Но прежде чем подписать контракт, нужно все же было заглянуть внутрь дома. В ожидании я был очень нервозен, не находил себе места. Это все признаки моей пульсирующей беспокойной натуры. В конце-то концов, я ведь стоял перед ящи­ком Пандоры. Беда или надежда ожидают меня? Я чувствовал предельно ясно, что от результата «вскрытия» зависит в случае счастливом моя профессиональ­ная, а это значит, всякая другая жизнь на многие годы, и в случае неудачи... Я боялся думать об этом. Вся моя эзотерическая энергия была сфокусирована, как солнечный луч в линзе, в одной точке. Нацелена только на удачу.

Я не мог оставаться один. Единственный человек, которого я хотел бы ви­деть рядом в этот момент, был мой новый товарищ, Отар, человек примерного спокойствия и самообладания.

Я встретился с Отаром Иоселиани через месяц его и моего приезда в Париж. Не помню, в каком доме, и людей, которые присутствовали, тоже вспомнить не могу. О чем искренне сожалею. Но Отара я не только запомнил, но и вобрал в себя как давнего приятеля, как близкого товарища. Оно и неудивительно. В тот вечер я наблюдал только за ним, словно зачарованный.

С той поры прошло более тридцати пяти лет, и, забегая в день сегодняш­ний, скажу, что ближе Отара в моей парижской жизни нет человека.

Попытаюсь нарисовать его портрет, каким он отложился в памяти тех лет.

В его движениях была некоторая небрежность, очень естественная, не пред­намеренная, разговаривая, руками не размахивал — знак достоинства. Бугрис­тая поверхность высокого и широкого черепа была отполирована словно ука­танный перевал где-нибудь в горах Кавказа. Его вытянутый эль-грековский лик, несколько сужающийся книзу, с тонкой неуловимой линией носа, и вниматель­но выстриженными под ним усиками, тронутыми пеплом, вызывал в воображе­нии образ гранда, то ли испанского, то ли французского времен Людовика XIV. Я мысленно помещал Отара в различные исторические эпохи и с удивлением ви­дел, как естественно он воплощается в любую. В моем воображении он мог быть ассирийским царем, изображением на одном из фаюмских портретов, или, вне­запно, поэтом на площади свободных Афин. Я видел его профиль отчеканенным на динарии времен Гая Юлия Цезаря. Одетый моим воображением в тогу, он воплощался в патриция-сенатора на римском Форуме, ну и т.д. и т.п. Вот каки­ми глупостями я импровизировал в своем Theatre Imaginaire в тот вечер, мета­морфозами, извините за претензию, в духе эллинистических поэтов.

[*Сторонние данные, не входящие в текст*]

-- ==== Sys2Proof/Certificates/Slice0/Obligations.lean ====
section
/-! DEFINITION. The statements for the provers. -/

open Sys2Proof Sys2Proof.Machine

/-- Where a command stands at the front of the queue, a step is exec of that command on the state whose queue is the rest. [02
R36] -/
def Obligations.QueueFrontRuns : Prop :=
  ∀ (c : Instr) (rest : List Instr) (s : State), s.pending = c :: rest → step s = exec c { s with pending := rest }

/-- With no command waiting, a step ticks: the clock of the device advances by one nanosecond, the link moves what waits, and
where the device serves and Foreman is ready a plan load in progress ends its step. That time passes on an empty queue is
the model's own choice (log 3). [03 R69, 17 R442] -/
def Obligations.IdleStepTicks : Prop :=
  ∀ s : State, s.pending = [] →
    step s = .next (if serving (linkTick { s with now := s.now + 1 }) && Config.foremanReady (linkTick { s with now := s.now + 1 }).now
      then loadStep (linkTick { s with now := s.now + 1 }) else linkTick { s with now := s.now + 1 })

/-- Every command other than a supply-monitor trip above 2,050 mV has a next state in every state; such a trip faults by name,
because above its absolute maximum the device is not specified. [21 R581] -/
def Obligations.EveryCommandAnswers : Prop :=
  (∀ (i : Instr) (s : State), (∀ v h, i = .supplyMonitorTrip v h → v ≤ 2050) → ∃ t, exec i s = .next t) ∧
  ∀ (v h : Nat) (s : State), 2050 < v → exec (.supplyMonitorTrip v h) s = .fault .aboveAbsoluteMaximum

/-- For every command and every state whose memories are in canonical form: where exec answers a next state, the commands that
wait there are those that waited before, and the four memories (HBM and DDR5, the configuration flash, the accumulator
files, the Bench stores) are still in canonical form. [15 R375, 19 R502] -/
def Obligations.ExecKeepsQueueAndMemory : Prop :=
  ∀ (i : Instr) (s t : State), Memory.wf s → exec i s = .next t → t.pending = s.pending ∧ Memory.wf t

/-- From every state, reached or not, whose waiting commands are well formed and whose memories are in canonical form, a step
that answers a next state leaves both so, whether it ran a command or ticked on an empty queue. [02 R36, 15 R375, 19 R502] -/
def Obligations.StepKeepsSound : Prop :=
  ∀ s t : State, Sound s → step s = .next t → Sound t

/-- At reset no command waits and the memories list nothing, so the invariant holds there. [15 R375, 20 R544] -/
def Obligations.ResetSound : Prop :=
  Sound State.reset

/-- Where the device runs and grants the access, an MREAD of CFG_CAP0 answers 0x7FFFFFFF and one of CFG_CAP1 to CFG_CAP3
answers zero, changing nothing but the recorded answer; a REGISTER_WRITE of one of them is answered and stamped and
changes nothing else, so that a later read gives the same value. [R567] -/
def Obligations.CapabilityRegisters : Prop :=
  ∀ (c : Cmd) (s : State), Granted c s →
    exec (.mread c 0) s = .next (answerMgmt c (.mresp 0 0x7FFFFFFF 0) s) ∧
    (∀ o ∈ [8, 0x10, 0x18], exec (.mread c o) s = .next (answerMgmt c (.mresp o 0 0) s)) ∧
    ∀ o ∈ [0, 8, 0x10, 0x18], ∀ d, exec (.registerWrite c o d) s = .next (taken c o d s)

/-- Where the device runs and grants the access, an RC_READ of DLM_COUNTS answers a value whose four fields are soft_passed,
hard_passed, cancel_miss and intake_full, and leaves the four counts zero and all else as the answer leaves it. An
RC_READ, MREAD or REGISTER_WRITE whose source and transaction id are recorded is answered with the recorded answer, is not
executed again, and mgmt_dup rises. [R130, R448, R564] -/
def Obligations.CountsAreReadAndCleared : Prop :=
  (∀ (c : Cmd) (s : State), Granted c s →
    ∃ v : W64, v.extractLsb' 0 16 = s.dlm.softPassed ∧ v.extractLsb' 16 16 = s.dlm.hardPassed ∧
      v.extractLsb' 32 16 = s.dlm.cancelMiss ∧ v.extractLsb' 48 16 = s.dlm.intakeFull ∧
      exec (.rcRead c 0x40000) s = .next (answerMgmt c (.mresp 0x40000 v 0) { s with dlm := ⟨0, 0, 0, 0⟩ })) ∧
  ∀ (c : Cmd) (o d : W64) (a : Txn) (s : State), serving s = true → regBits o 16 8 < 0x15 → recordedAnswer s c = some a →
    exec (.rcRead c o) s = .next (send c.src c.txn 0 a.msg { s with lnk.mgmtDup := satInc s.lnk.mgmtDup }) ∧
    exec (.mread c o) s = .next (send c.src c.txn 0 a.msg { s with lnk.mgmtDup := satInc s.lnk.mgmtDup }) ∧
    (claimElsewhere o d s = false →
      exec (.registerWrite c o d) s = .next (send c.src c.txn 0 a.msg { s with lnk.mgmtDup := satInc s.lnk.mgmtDup }))

/-- Where the device runs and grants the access, LOG_READ_DATA answers the eight bytes of the recorder area from the address
that the reading source's own bank of LOG_READ_ADDR holds, little-endian, and sets that bank to the address plus eight,
wrapping at 8 MiB; nothing else changes but the recorded answer. A REGISTER_WRITE of LOG_READ_ADDR, DOM_MEMBER_SELECT
(where the device keeps members) or LNK_SUB_SELECT sets the writing source's bank to the assigned bits written. [R521,
R563] -/
def Obligations.LogReadsAdvance : Prop :=
  (∀ (c : Cmd) (s : State), Granted c s →
    exec (.logReadData c) s =
      .next (answerMgmt c (.mresp rLogData (logReadData s (bankGet s rLogAddr c.src).toNat) 0)
        (bankSet rLogAddr c.src (BitVec.ofNat 64 (((bankGet s rLogAddr c.src).toNat + 8) % 0x800000)) s))) ∧
  ∀ (c : Cmd) (d : W64) (s : State), Granted c s →
    exec (.registerWrite c 0x60010 d) s = .next (bankSet rLogAddr c.src (d &&& 0x7FFFF8) (taken c 0x60010 d s)) ∧
    exec (.registerWrite c 0xB0088 d) s = .next (bankSet rSubSelect c.src (d &&& 0x3F) (taken c 0xB0088 d s)) ∧
    (keepsMembers s = true →
      exec (.registerWrite c 0xA0048 d) s = .next (bankSet rMemberSelect c.src (d &&& 0x3FF) (taken c 0xA0048 d s)))

/-- Where the device runs and no answer to the request is recorded: an access from a source that is neither a host adapter nor
the domain's manager or mirror is answered M_DENIED and mgmt_denied rises; one of a granted source whose offset is not
aligned is answered M_ALIGN; one of a page that no block uses is answered M_NO_PAGE. None has any other effect. This holds
for every read and for every write of a command register: the writes of the plan, job, cancellation, ring, table,
Stockpile, port, power, clock, reset and log registers go through the same operation. [R447, R566, R12] -/
def Obligations.ManagementRefusals : Prop :=
  ∀ (c : Cmd) (o d : W64) (s : State), serving s = true → recordedAnswer s c = none →
    (regBits o 16 8 < 0x15 → mayManage s c.src = false →
      exec (.mread c o) s = .next (answerMgmt c (.mresp o 0 2) { s with lnk.mgmtDenied := satInc s.lnk.mgmtDenied }) ∧
      exec (.rcRead c o) s = .next (answerMgmt c (.mresp o 0 2) { s with lnk.mgmtDenied := satInc s.lnk.mgmtDenied }) ∧
      (claimElsewhere o d s = false → exec (.registerWrite c o d) s =
        .next (answerMgmt c (.mresp o 0 2) { s with lnk.mgmtDenied := satInc s.lnk.mgmtDenied }))) ∧
    (regBits o 16 8 < 0x15 → mayManage s c.src = true → aligned o = false →
      exec (.mread c o) s = .next (answerMgmt c (.mresp o 0 3) s) ∧
      (claimElsewhere o d s = false → exec (.registerWrite c o d) s = .next (answerMgmt c (.mresp o 0 3) s))) ∧
    (0x15 ≤ regBits o 16 8 → exec (.mread c o) s = .next (answerMgmt c (.mresp o 0 1) s)) ∧
    (mayManage s c.src = false →
      exec (.pwrCmd c 1) s =
        .next (answerMgmt c (.mresp rPwrCmd 0 2) { s with lnk.mgmtDenied := satInc s.lnk.mgmtDenied }) ∧
      exec (.jobOpen c 1) s =
        .next (answerMgmt c (.mresp rJobCmd 0 2) { s with lnk.mgmtDenied := satInc s.lnk.mgmtDenied }))

/-- PLAN_LOAD on a device that runs and grants it, with no load, no firmware load and no prepared swap in progress, no shadow
set, and a staged header that reads back and passes the format check: the write is answered and stamped, the load results
are cleared, and a load that began now, with the length written, stands at step 3. While one of the three is in progress
the only effect beside the answer is the code CFG_BUSY. LOAD_TIMEOUT 250 ms after the write abandons the load with
CFG_LOAD_TIMEOUT, the step it had reached in the detail, and leaves the shadow set empty. [R69, R70, R74, R94] -/
def Obligations.PlanLoadBegins : Prop :=
  (∀ (c : Cmd) (n : W32) (head : List Byte) (s : State), Granted c s → s.cfg.load = none → s.rst.fwLoad = none →
    s.cfg.prepared = none → s.cfg.shadow = none → stagingRead s (min n.toNat 256) = .ok head →
    lowest (checkFormat head n.toNat) = none →
    exec (.planLoad c n) s = .next { taken c rCfgLoad (hi32 n ||| 1) s with
      cfg := { s.cfg with load := some ⟨s.now, n.toNat, 3, [], [], false⟩, loadCode := 0, loadDetail := 0, rejectOffset := 0 } }) ∧
  (∀ (c : Cmd) (n : W32) (s : State), Granted c s →
    (s.cfg.load.isSome ∨ s.rst.fwLoad.isSome ∨ s.cfg.prepared.isSome) →
    exec (.planLoad c n) s = .next { taken c rCfgLoad (hi32 n ||| 1) s with cfg := { s.cfg with loadCode := 1 } }) ∧
  ∀ (l : Load) (s : State), serving s = true → s.cfg.load = some l → past s l.began 250000000 = true →
    exec .loadTimeout s = .next { s with
      cfg := { s.cfg with load := none, shadow := none, loadCode := 0x0E, loadDetail := BitVec.ofNat 16 l.step, rejectOffset := 0 } }

/-- SWAP on a device that runs and grants it, with no domain swap and no prepared swap, whose checks pass, with a job open and
a shadow that reserves Benches: the write is answered and stamped and the swap stands in progress from now, at the write's
ticket, with the migration points named and no Bench installed. SWAP_INSTALL of a reserved Bench that no running step
issues to, where another reserved Bench has not installed, adds that Bench and changes nothing else. SWAP_TIMEOUT 5 ms
after the swap ticket abandons the swap with CFG_SWAP_TIMEOUT, and requests held for the new epoch run under the active
one. [R82, R83, R91] -/
def Obligations.SwapWaitsForItsBenches : Prop :=
  (∀ (c : Cmd) (first count : Byte) (b : PlanSet) (s : State), Granted c s → s.cfg.prepared = none → s.cfg.domSwap = none →
    swapCheck s first.toNat count.toNat = none → s.cfg.shadow = some b → s.job.phase ≠ 0 → reservedBenches b ≠ [] →
    exec (.swap c first count) s = .next { taken c rCfgSwap (swapData false first count) s with
      cfg := { s.cfg with swapCode := 0, swapDetail := 0,
                          swap := some ⟨ticketNext s, s.now, first.toNat, count.toNat, [], none⟩ } }) ∧
  (∀ (bench : Nat) (w : Swap) (b : PlanSet) (s : State), serving s = true → s.cfg.swap = some w → s.cfg.shadow = some b →
    bench ∈ reservedBenches b → bench ∉ w.installed → bench ∉ busyBenches s →
    (∃ x ∈ reservedBenches b, x ∉ w.installed ++ [bench]) →
    exec (.swapInstall bench) s = .next { s with cfg := { s.cfg with swap := some { w with installed := w.installed ++ [bench] } } }) ∧
  ∀ (w : Swap) (s : State), serving s = true → s.cfg.swap = some w → past s w.began 5000000 = true →
    (w.point = none ∨ isManager s = true) → s.job.reqs = [] →
    exec .swapTimeout s = .next { s with cfg := { s.cfg with swap := none, swapCode := 0x18, swapDetail := 0 } }

/-- SWAP on a device that runs and grants it, whose checks pass, with no job open, no set active, no request and no migration
named: the write is answered and stamped, and at the boundary, stamped next, the shadow is the active set under the epoch
that follows, the shadow is empty, there is no retiring set, the swap ticket is the boundary's, and the code is
CFG_SWAPPED. SET_RETIREMENT where no request and no step of the retiring epoch is left frees the retiring set's objects,
empties it and records the retirement at a ticket. [R82, R86, R92] -/
def Obligations.SwapBoundaryInstallsTheShadow : Prop :=
  (∀ (c : Cmd) (first count : Byte) (b : PlanSet) (s : State), Granted c s → s.wb.seq.toNat + 1 < 0xFFF000000000 →
    s.cfg.prepared = none → s.cfg.domSwap = none → swapCheck s first.toNat count.toNat = none → s.cfg.shadow = some b →
    s.job.phase = 0 → s.cfg.active = none → s.job.reqs = [] → namedMoves b.plan first.toNat count.toNat = [] →
    exec (.swap c first count) s = .next { ticked (taken c rCfgSwap (swapData false first count) s) with
      cfg := { s.cfg with active := some { b with epoch := (s.cfg.setEpoch.toNat + 1) % 65536 }, shadow := none, swap := none,
                          setEpoch := BitVec.ofNat 16 ((s.cfg.setEpoch.toNat + 1) % 65536), swapCode := 0x10, swapDetail := 0,
                          swapTicket := ticketNext (ticked s) },
      haul := { s.haul with points := [] } }) ∧
  ∀ (p : PlanSet) (s : State), Runs s → s.cfg.retiring = some p → epochBusy s p.epoch = false →
    exec .setRetirement s = .next (event (ticketNext s) 0x61 devLoc p.epoch 1 0 0 []
      (ticked { freeObjects p.serial s with cfg := { s.cfg with retiring := none } }))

Его черные, совершенно не тронутые сединой брови располагались четко очерченными арочными дугами над светло-карими глазами, посаженными на редкость симметрично. Спрятанные в глубине живых Отаровых глаз зрачки ка­зались черными точками, пристально проницательными.

Рабочий запаздывал. В ожидании мы молча стояли у калитки. Я подумал о том, что, живя в эсэсэсэрии, видел всего лишь два фильма Иоселиани — «Листо­пад» и «Жил певчий дрозд». Этот второй, исключительно личный, интимный, многократно был прокручен через мясорубку отечественной кинокритики. Го­ворить о его художественных достоинствах — значит невольно повторять мно­гократно сказанное. Но социально-историческое его значение и место в отече­ственном кинематографе могу обозначить коротко: после «Дрозда», которого я назвал бы «белой вороной» советского кино, он, кинематограф, не мог уже оста­ваться прежним.

Иоселиани вывел на авансцену и поставил перед нашим поколением ново­го героя, начисто лишенного советской лживой пропагандистской патетики, принципиально отличного от тошнотворного красавчика с взбитым чубом и безоблачным взором, всегда готового... весь мир до основания и затем... Что затем?.. выгравировано навечно в сознании нашего поколения.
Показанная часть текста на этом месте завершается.